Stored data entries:
/-! ### SettingsStore.lean -/

/-- Work on the settings store alone. -/
theorem keeps_settings (s : State) {t : SettingsStore} (h : s.settings.sound → t.sound) : Keeps s { s with settings := t } :=
  ⟨rfl, fun k => ⟨k.1, h k.2.1, k.2.2⟩⟩

theorem sound_exchanged {t : SettingsStore} (v : t.stagedValid = true) (h : t.sound) : t.exchanged.sound :=
  ⟨h.2.1 v, fun _ => h.1, fun e => by simp [SettingsStore.exchanged] at e⟩

theorem sound_stage {t : SettingsStore} (g : Settings) (p : t.switchPending = false) (h : t.sound) : (t.stage g).sound :=
  ⟨h.1, id, fun e => by simp [SettingsStore.stage, p] at e⟩

theorem sound_unpend {t : SettingsStore} (h : t.sound) : t.unpend.sound := by
  unfold SettingsStore.unpend
  split
  · exact ⟨h.1, h.2.1, fun e => by simp at e⟩
  · exact h

theorem keeps_exchange (s : State) (x : SwitchTrigger) (v : s.sound → s.settings.stagedValid = true) : Keeps s (s.exchange x) :=
  .after (keeps_post ..) (.after (keeps_emptyWindows _)
    ⟨rfl, fun h => ⟨h.1, sound_exchanged (v h) h.2.1, h.2.2⟩⟩)

theorem keeps_decideBoundary (s : State) (q : Seq) (p : Protection) : Keeps s (s.decideBoundary q p) := by
  unfold State.decideBoundary
  split
  · rename_i h
    simp only [Bool.and_eq_true] at h
    split
    · exact keeps_exchange _ _ fun k => k.2.1.2.2 h.1.2
    · exact keeps_settings _ fun k => k
  · exact .refl _

theorem keeps_askStageSettings (vs : List Nat) (s : State) : Keeps s (askStageSettings vs s).state := by
  unfold askStageSettings
  split
  · exact .refl _
  · split
    · exact .refl _
    · rename_i h; exact keeps_settings _ (sound_stage _ (by simpa using h))

theorem keeps_askSwitchSettings (s : State) : Keeps s (askSwitchSettings s).state := by
  unfold askSwitchSettings
  split
  · exact .refl _
  · split
    · exact .refl _
    · rename_i h
      have hv : s.settings.stagedValid = true := by simpa using h
      split
      · exact keeps_settings _ fun k => ⟨k.1, k.2.1, fun _ => hv⟩
      · exact keeps_exchange _ _ fun _ => hv

theorem keeps_askSwitchSettingsCancel (s : State) : Keeps s (askSwitchSettingsCancel s).state := keeps_settings _ sound_unpend

theorem keeps_askReadSettings (n : Nat) (s : State) : Keeps s (askReadSettings n s).state := by
  unfold askReadSettings
  split <;> exact .refl _

/-! ### Protection.lean -/

/-- Work on the controller alone. -/
theorem keeps_controller (s : State) (c : Controller) : Keeps s { s with controller := c } := .same rfl rfl rfl rfl rfl

theorem keeps_endStart (s : State) (r : StartResult) : Keeps s (s.endStart r) := .after (keeps_post ..) (keeps_controller ..)

theorem keeps_succeedStart (s : State) : Keeps s s.succeedStart :=
  .after (keeps_endStart ..) (.after (keeps_dropEvaluation _) (keeps_controller ..))

theorem keeps_testStart (s : State) : Keeps s s.testStart := .ite (keeps_succeedStart s) (.refl s)
theorem keeps_failStart (s : State) : Keeps s s.failStart := .after (keeps_endStart ..) (keeps_controller ..)
theorem keeps_abortStart (s : State) : Keeps s s.abortStart := .after (keeps_endStart ..) (keeps_controller ..)

theorem keeps_tickWait (s : State) : Keeps s s.tickWait := .ite (keeps_failStart s) (.ite (keeps_controller ..) (.refl s))

theorem keeps_stopRunning (s : State) : Keeps s s.stopRunning :=
  .after (keeps_dropEvaluation _)
    (.after (keeps_controller _ { s.controller with protection := .halted }) (keeps_mapTrip s fun _ => sound_forgive))

theorem keeps_abortAll (s : State) : Keeps s s.abortAll := by
  unfold State.abortAll
  simp only
  exact .ite (.after (keeps_abortStart _) (Keeps.foldl keeps_abortLinkOp _ _)) (Keeps.foldl keeps_abortLinkOp _ _)

theorem holds_restartBlocks (s : State) : Holds s s.restartBlocks := by
  refine ⟨rfl, rfl, fun k => ?_⟩
  refine ⟨⟨by simp [State.restartBlocks, Port.restarted], fun e => by simp [State.restartBlocks, Port.restarted] at e⟩,
    ⟨k.2.1.1, k.2.1.2.1, fun e => by simp [State.restartBlocks, SettingsStore.restarted] at e⟩,
    ⟨fun p => ?_, ⟨by simp [State.restartBlocks, TripUnit.restarted], by simp [State.restartBlocks, TripUnit.restarted]⟩⟩,
    fun p => ?_⟩
  · show ((s.trip.bays.map TripState.restarted).get p).sound
    rw [Table.get_map]; exact sound_restarted _
  · show framesSorted ((poolRestarted s.bays s.clock.current).get p).frames = true
    unfold poolRestarted
    rw [Table.get_map]; rfl

theorem holds_warmRestart (s : State) : Holds s s.warmRestart := (keeps_abortAll s).holds.trans (holds_restartBlocks _)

• _What to work on_
An exact copy of the lines above, from the one containing "keeps_exchange _ _ fun _ => hv" down to the one containing "theorem keeps_abortAll (s" and including both, is the whole answer; retype it and nothing else.

• _Result below_
      · exact keeps_exchange _ _ fun _ => hv

theorem keeps_askSwitchSettingsCancel (s : State) : Keeps s (askSwitchSettingsCancel s).state := keeps_settings _ sound_unpend

theorem keeps_askReadSettings (n : Nat) (s : State) : Keeps s (askReadSettings n s).state := by
  unfold askReadSettings
  split <;> exact .refl _

/-! ### Protection.lean -/

/-- Work on the controller alone. -/
theorem keeps_controller (s : State) (c : Controller) : Keeps s { s with controller := c } := .same rfl rfl rfl rfl rfl

theorem keeps_endStart (s : State) (r : StartResult) : Keeps s (s.endStart r) := .after (keeps_post ..) (keeps_controller ..)

theorem keeps_succeedStart (s : State) : Keeps s s.succeedStart :=
  .after (keeps_endStart ..) (.after (keeps_dropEvaluation _) (keeps_controller ..))

theorem keeps_testStart (s : State) : Keeps s s.testStart := .ite (keeps_succeedStart s) (.refl s)
theorem keeps_failStart (s : State) : Keeps s s.failStart := .after (keeps_endStart ..) (keeps_controller ..)
theorem keeps_abortStart (s : State) : Keeps s s.abortStart := .after (keeps_endStart ..) (keeps_controller ..)

theorem keeps_tickWait (s : State) : Keeps s s.tickWait := .ite (keeps_failStart s) (.ite (keeps_controller ..) (.refl s))

theorem keeps_stopRunning (s : State) : Keeps s s.stopRunning :=
  .after (keeps_dropEvaluation _)
    (.after (keeps_controller _ { s.controller with protection := .halted }) (keeps_mapTrip s fun _ => sound_forgive))

theorem keeps_abortAll (s : State) : Keeps s s.abortAll := by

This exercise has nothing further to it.